Data structures explained the most common base types (atomic vectors and lists), but base types also encompass functions, environments and other more exotic objects that you'll learn about later in the book, likes names, calls and promises. You can find out the the base type of an object with typeof()
, or see a complete list of types in ?typeof()
. Beware that the names of base types are are not used consistently throughout R: the type, and the corresponding "is" function may have different names.
# The type of a function is "closure", and the
# type of a primitive function is "builtin"
f <- function() {}
typeof(f)
is.function(f)
typeof(sum)
is.primitive(sum)
Another option is pryr::typename()
which returns the type name used in C code. You can find out more about these types in C-interface. You may have also heard of mode()
and storage.mode()
. I recommend ignoring them: they just alias some of the names returned by typeof()
for S compatibility. Read their sources to see exactly what they do.
Functions that behave differently for different base types are almost always written in C, where dispatch occurs using switch statements (switch(TYPEOF(x))
). Even if you never write C code, it's important to understand base types because everything else is built on top of them: S3 objects can be built on top of any base type, S4 objects use a special base type, and RC objects are a combination of S4 and environments (another base type). To figure out if an object is a pure primitive type (i.e. doesn't also have S3, S4 or RC behaviour), use is.object()
- it will return FALSE
for primitive objects.
S3 is R's first and simplest OO system. It is the only OO system used in the base and stats packages, and it's the most commonly used system in packages. S3 is informal and adhoc, but it has a certain elegance in it's minimalism: it does the bare minimum necessary for a useful OO system.
Most objects that you encounter are probably S3 objects. You can check by testing that it's an object (is.object(x)
) but it's not S4 (!isS4(x)
). This check is automated by pryr::otype()

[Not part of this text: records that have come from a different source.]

/-- A command queue (R261, R264, R279, R284): state, generation, pointers, expected SEQ, the high part of a v3 SEQ, a disable
that waits for started commands, and the pending doorbell bit. -/
structure Queue where
  st : QSt := .disabled
  gen : Nat := 1
  head : Word := 0
  tail : Word := 0
  expSeq : Option Nat := none
  seqHi : Nat := 0
  closing : Bool := false
  bell : Bool := false
  taken : Nat := 0
  ended : Nat := 0
deriving DecidableEq, Repr

/-- Where a started command stands: taken and checked; accepted by its opcode and waiting for a later event; done and waiting for its
end (COMMAND_END). -/
inductive Phase
  | taken
  | waiting
  | running
deriving DecidableEq, Repr

/-- A command an engine has taken from a queue and not yet ended (R265, R273): `aux` is the length of its destination while it runs, `data` the
records an export will write at its end. -/
structure Started where
  page : Nat
  eng : Nat
  q : Nat
  seq : Nat
  tag : Nat
  opcode : Nat
  notify : Bool
  quiet : Bool
  fenceBit : Bool
  cookie : Nat
  budget : Nat
  start : Nat
  ops : List Byte
  phase : Phase := .taken
  aux : Nat := 0
  data : List (List Byte) := []
deriving DecidableEq, Repr

/-- A completion record before it is laid out (R270). -/
structure CRec where
  kind : Nat
  status : Nat
  reason : Nat := 0
  opcode : Nat := 0
  queue : Nat := 0
  seq : Nat := 0
  tag : Nat := 0
  part : Nat
  cookie : Nat := 0
  elapsed : Nat := 0
  result : List Byte := []
  notify : Bool := false
deriving DecidableEq, Repr

/-- An error record before it is laid out (R275). -/
structure ERec where
  kind : Nat
  status : Nat
  reason : Nat := 0
  opcode : Nat := 0
  queue : Nat := 0
  seq : Nat := 0
  tag : Nat := 0
  part : Nat
  cookie : Nat := 0
  time : Nat := 0
  dua : Nat := 0
  id : Nat := 0
  idGen : Nat := 0
  wax : Nat := 0
  fabric : Nat := 0
  detail : Nat := 0
deriving DecidableEq, Repr

/-- Records held for a page whose ring is full or whose page is not ENABLED (R274, R276). -/
structure HeldRecs where
  comp : List CRec := []
  err : List ERec := []
deriving DecidableEq, Repr

/-! ## Sequences (R104 to R119) -/

inductive SlotSt
  | free
  | joining
  | decoding
  | suspended
  | faulted
deriving DecidableEq, Repr

/-- A join descriptor (R109). -/
structure JoinDesc where
  wax : Nat := 0
  train : Bool := false
  pfx : Bool := false
  noLogprob : Bool := false
  seed : BitVec 64 := 0
  promptLen : Nat := 0
  maxNew : Nat := 0
  promptDua : Nat := 0
  temp : BF16 := 0
  topP : BF16 := 0
  topK : Nat := 0
  keyGen : Nat := 0
  group : Nat := 0
  pfxDua : Nat := 0
  pfxTokens : Nat := 0
  stops : List Word := []
deriving DecidableEq, Repr

/-- The JOIN command's identity, carried into the JOINED and LEFT records (R270), and its DESC_DUA (R275). -/
structure JoinId where
  queue : Nat := 0
  seq : Nat := 0
  tag : Nat := 0
  cookie : Nat := 0
  dua : Nat := 0
deriving DecidableEq, Repr

/-- A key/value page of a sequence (R115): its DUA and whether it is SHARED. -/
structure KvPage where
  dua : Nat := 0
  shared : Bool := false
deriving DecidableEq, Repr

/-- A trace record (R169). -/
structure Trace where
  token : Word
  logprob : F32
  version : Nat
  detour : Bool
  prompt : Bool
deriving DecidableEq, Repr

/-- A sequence slot (R104, R107). -/
structure Slot where
  gen : Nat := 1
  st : SlotSt := .free
  owner : Nat := 0
  d : JoinDesc := {}
  jid : JoinId := {}
  done : Nat := 0
  made : Nat := 0
  lastToken : Word := 0
  pinned : Nat := 0
  version : Nat := 0
  inf : Option Nat := none
  lastVersion : Nat := 0
  wasJoining : Bool := false
  bank : Bool := false
  resumeAt : Bool := false
  pages : AMap KvPage := []
  hold : Option Nat := none
  trace : List Trace := []
  tracePages : List Nat := []
  order : Nat := 0
deriving DecidableEq, Repr

/-- A park-queue entry (R111, R147): its partition, descriptor, JOIN and the fetch it waits for. -/
structure Park where
  part : Nat
  d : JoinDesc
  jid : JoinId
  fetch : Option Nat
deriving DecidableEq, Repr

/-! ## Holds, groups, cohorts, banks (R166 to R188) -/

inductive HoldSt
  | free
  | held
  | grouped
  | ready
  | forward
  | sweep
deriving DecidableEq, Repr

/-- A hold entry (R168 to R170). -/
structure Hold where
  gen : Nat := 1
  st : HoldSt := .free
  reserved : Bool := false
  owner : Nat := 0
  wax : Nat := 0
  temp : BF16 := 0
  group : Nat := 0
  pfxTokens : Nat := 0
  pfxDua : Nat := 0
  pages : AMap KvPage := []
  trace : List Trace := []
  tracePages : List Nat := []
  since : Nat := 0
  left : Option Nat := none
  reward : F32 := 0
  baseline : F32 := 0
  adv : F32 := 0
  rowsRun : Nat := 0
  detoured : List Nat := []
  order : Nat := 0
  expired : Bool := false
deriving DecidableEq, Repr

/-- A group instance (R171). -/
structure GroupInst where
  part : Nat
  wax : Nat
  group : Nat
  isOpen : Bool
  members : List Nat
deriving DecidableEq, Repr

/-- A cohort (R177, R179): hold entries in placement order and the rows promised. -/
structure Cohort where
  entries : List Nat := []
  rows : Nat := 0
deriving DecidableEq, Repr

/-- A gradient bank (R182). -/
structure Bank where
  vals : AMap F32 := []
  lossTokens : Nat := 0
  sequences : Nat := 0
  cohorts : Nat := 0
  clipped : Nat := 0
  lossSum : F32 := 0
  klSum : F32 := 0
  sat : Nat := 0
  nan : Nat := 0
deriving DecidableEq, Repr

/-- A training configuration (R166). -/
structure TrainCfg where
  wax : Nat := 0
  lossEntry : Nat := 0
  keepDetour : Bool := false
  clipTrain : Bool := false
  manual : Bool := false
  groupSize : Nat := 0
  stepCohorts : Nat := 1
  maxLag : Nat := 0
  lrScale : F32 := 0
  lrOffset : F32 := 0
  lrClip : F32 := 0
  beta1 : F32 := 0
  beta2 : F32 := 0
  eps : F32 := 0
  decay : F32 := 0
  maxGnorm : F32 := 0
  minTokens : Nat := 0
  replicaGroup : Nat := 0
deriving DecidableEq, Repr

/-- An inference slot's state (R143, R152, R154). -/
inductive InfSt
  | free
  | filling
  | landed
  | valid
  | reserved
deriving DecidableEq, Repr

/-- An inference slot (R143). -/
structure InfSlot where
  gen : Nat := 1
  st : InfSt := .free
  owner : Nat := 0
  wax : Nat := 0
  version : Nat := 0
  rcd : WaxRec := {}
  lastStride : Nat := 0
  evictMark : Bool := false
  poisoned : Bool := false
deriving DecidableEq, Repr

/-- A waxing slot (R143, R146, R182): the training state of a wax, its banks, its reserved inference slot. -/
structure WaxingSlot where
  gen : Nat := 1
  used : Bool := false
  ready : Bool := false
  owner : Nat := 0
  wax : Nat := 0
  cfg : TrainCfg := {}
  rcd : WaxRec := {}
  old : Option Nat := none
  reservedSlot : Option Nat := none
  bank : Bank := {}
  flight : Option Bank := none
  stepAsked : Bool := false
  untrain : Option (Nat × Nat × Nat × Nat) := none
  cohorts : Nat := 0
  dirty : Bool := false
  outcome : Option Bool := none
  stepOpen : Bool := false
deriving DecidableEq, Repr

/-! ## Fetches and the store (R147 to R156) -/

inductive FetchKind
  | first
  | train
  | refresh
deriving DecidableEq, Repr

inductive FetchSt
  | waitTag
  | missHeld
  | miss
  | waitStart
  | transfer
deriving DecidableEq, Repr

/-- What a remote transfer reads or writes over a port: the port, the remote address, its key and the bytes (R149, R400 to R402). -/
structure Remote where
  port : Nat
  raddr : Nat
  rkey : Word
  bytes : Nat
deriving DecidableEq, Repr

/-- A fetch (R147 to R152). -/
structure Fetch where
  id : Nat
  part : Nat
  wax : Nat
  version : Nat
  kind : FetchKind
  st : FetchSt
  tag : Option (Nat × Nat) := none
  since : Nat := 0
  left : Option Nat := none
  remote : Option Remote := none
  slot : Option Nat := none
  cmd : Option (Nat × Nat × Nat × Nat) := none
  load : Option (Nat × Nat × Nat × Nat) := none
  retried : Bool := false
deriving DecidableEq, Repr

/-- A save of a waxing wax's full record (R155). -/
structure Save where
  wax : Nat
  rcd : WaxRec
  begun : Bool
deriving DecidableEq, Repr

/-- An overlay entry (R161). -/
structure Overlay where
  part : Nat := 0
  valid : Bool := false
  base : Nat := 0
  units : Nat := 0
  repl : Nat := 0
deriving DecidableEq, Repr

/-- The wax engine: fetches, tag generations, rotation pointers, the local store, saves and overlays. -/
structure WaxEng where
  fetches : List Fetch := []
  tagGen : AMap Nat := []
  nextId : Nat := 0
  rotTag : Nat := 0
  rotStart : Nat := 0
  store : AMap WaxRec := []
  inUse : Nat := 0
  reservedFrames : List Nat := []
  saves : List Save := []
  overlay : AMap Overlay := []
  overlayForce : AMap Overlay := []
deriving DecidableEq, Repr

/-! ## Strides (R100 to R129, R176 to R181) -/

inductive StrideSt
  | idle
  | assemble
  | forward
  | sweep
  | sample
  | boundary
  | paused
deriving DecidableEq, Repr

inductive RowKind
  | decode
  | prompt
  | train
deriving DecidableEq, Repr

/-- Rows of a stride: one decode row, one prompt chunk, or one training forward row, with its wax binding (R89, R102). -/
structure Rows where
  kind : RowKind
  id : Nat
  pos : Nat
  n : Nat
  wax : Nat
  version : Nat
  inf : Option Nat
  detour : Bool := false
deriving DecidableEq, Repr

/-- A sampled token before its record is written (R121). -/
structure Sample where
  slot : Nat
  gen : Nat
  token : Word
  logprob : F32
  pos : Nat
  wax : Nat
  version : Nat
  trunc : Bool
  nanLogit : Bool
  detour : Bool
  first : Bool
  moved : Bool
deriving DecidableEq, Repr

/-- A request that takes effect at a boundary (R101, R107, R170). -/
inductive ReqKind
  | leave
  | suspend
  | resume
  | reward (reward baseline : F32) (drop : Bool)
  | groupClose (wax group : Nat)
deriving DecidableEq, Repr

structure BReq where
  kind : ReqKind
  target : Nat
  gen : Nat
  cmd : Nat × Nat × Nat × Nat
  late : Bool := false
deriving DecidableEq, Repr

/-- A tile descriptor (R269). -/
structure Tile where
  m16 : Nat
  n16 : Nat
  k16 : Nat
  mode : Nat
  report : Bool
  transposed : Bool
  siteBit : Bool
  layer : Nat
  site : Nat
  input : Nat
  weight : Nat
  inScale : Nat
  outScale : Nat
  inBuf : Nat
  outBuf : Nat
deriving DecidableEq, Repr

/-- The counts and the maximum one record collects in a stride (R46, R48). -/
structure RecCnt where
  sat : Nat := 0
  nan : Nat := 0
  clip : Nat := 0
  conv : Nat := 0
  amax : F32 := 0
  input : Bool := false
deriving DecidableEq, Repr

/-- One expert substitution or drop (R128): layer, row, missing expert, its replacement. -/
structure Detour where
  layer : Nat
  row : Nat
  missing : Nat
  repl : Option Nat
deriving DecidableEq, Repr

/-- A layer that waits under the WAIT policy (R128). -/
structure WaitLayer where
  layer : Nat
  since : Nat
  routes : List RowRoute
deriving DecidableEq, Repr

/-- A cut of ordered mode (R360): the tail of every SE and WX queue as it stood. -/
structure Cut where
  tails : List (Nat × Word)
deriving DecidableEq, Repr

/-- A row's loss coefficient kept with its checkpoint, with the loss and KL values of its token before any division (R175). -/
structure Coef where
  hold : Nat
  pos : Nat
  g : F32
  token : Word
  isLoss : Bool := false
  clipped : Bool := false
  loss : F32 := 0
  kl : F32 := 0
deriving DecidableEq, Repr

/-- A set of experts kept for one row at one layer (R128, R178): the row's number among the entry's rows. -/
structure KeptExperts where
  layer : Nat
  row : Nat
  experts : List Nat
deriving DecidableEq, Repr

/-- A row's BF16 input at a checkpoint layer (R178): the row's number among the entry's rows. -/
structure CkptIn where
  layer : Nat
  row : Nat
  vals : List BF16
deriving DecidableEq, Repr

/-- The checkpoints of one row entry of training forward rows (R57, R178): the entry with its bindings, its stride, and the SCALE values, rerun
decisions and expert sets of that stride; `moved` once the copy engine has put them in the sequence-parallel mapping (R179). -/
structure Ckpt where
  rows : Rows
  stride : Nat
  scales : AMap Nat := []
  reruns : List Nat := []
  experts : List KeptExperts := []
  inputs : List CkptIn := []
  moved : Bool := false
deriving DecidableEq, Repr

/-- An FP32 value of one element of one row of the sweeping cohort: layer, site or input-tensor index, channel. -/
structure SweepElem where
  row : Nat
  layer : Nat
  place : Nat
  ch : Nat
  v : F32
deriving DecidableEq, Repr

/-- Conversions already counted in a stride (R54, R57): the conversion, the record, layer, input tensor, row and block of 128 positions. -/
structure ConvKey where
  conv : Nat
  rcd : Nat
  layer : Nat
  input : Nat
  row : Nat
  block : Nat
deriving DecidableEq, Repr

/-- The progress of a tile in a stride (R77 to R79): which tile and whether in a rerun, the rows of each row group, the passes closed as (N-chunk, row
group, K-chunk), and the hearths that ran them, in order. -/
structure Run where
  fromSealed : Bool
  tile : Nat
  rerun : Bool
  groups : List (List Nat)
  passes : List (Nat × Nat × Nat) := []
  hearths : List Nat := []
  complete : Bool := false
deriving DecidableEq, Repr

/-- The sum so far of a result that several passes make (R86): layer, output buffer, row, first column. -/
structure Combine where
  layer : Nat
  buf : Nat
  row : Nat
  col : Nat
  vals : List F32
deriving DecidableEq, Repr

/-- Codes and scale bytes of the four-bit key/value form that the drain made for a row at a layer, from value `at_` of the entry on (R43, R44). -/
structure KvPart where
  layer : Nat
  row : Nat
  at_ : Nat
  codes : List Nat
  scales : List Nat
deriving DecidableEq, Repr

, which provides an easy way to determine the OO system of an object:
library(pryr)
df <- data.frame(x = 1:10, y = letters[1:10])
otype(df) # A data frame is an S3 class
otype(df$x) # A numeric vector isn't
otype(df$y) # A factor is
In S3, methods are associated with functions, called generic functions, or generics for short, not objects or classes. This is different from most other programming languages, but is a legimitate OO style. To determine if a function is an S3 generic function, you can look at its source code for a call to UseMethod()
. It's the job of UseMethod()
to find the correct method and call it: this is called method dispatch.
mean
Some S3 generic functions don't call UseMethod()
. For example, the following three functions are also S3 generics:
`[`
sum
cbind
These functions are implemented in C, and hence can't call UseMethod()
. Instead they call the C functions DispatchGroup()
or DispatchOrEval()
. Functions that do method dispatch in C code are called internal generics and are documented in ?"internal generic"
. Instead of reading the source code to determine if a function is an internal generic, you can use pryr::ftype()
:
ftype(mean)
ftype(`[`)
ftype(sum)
ftype(cbind)
S3 methods use a special naming scheme: generic.class
. For example, the Date method for the mean()
generic is called mean.Date()
, and the factor method for print()
is called print.factor()
. Most modern style guides discourage the use of .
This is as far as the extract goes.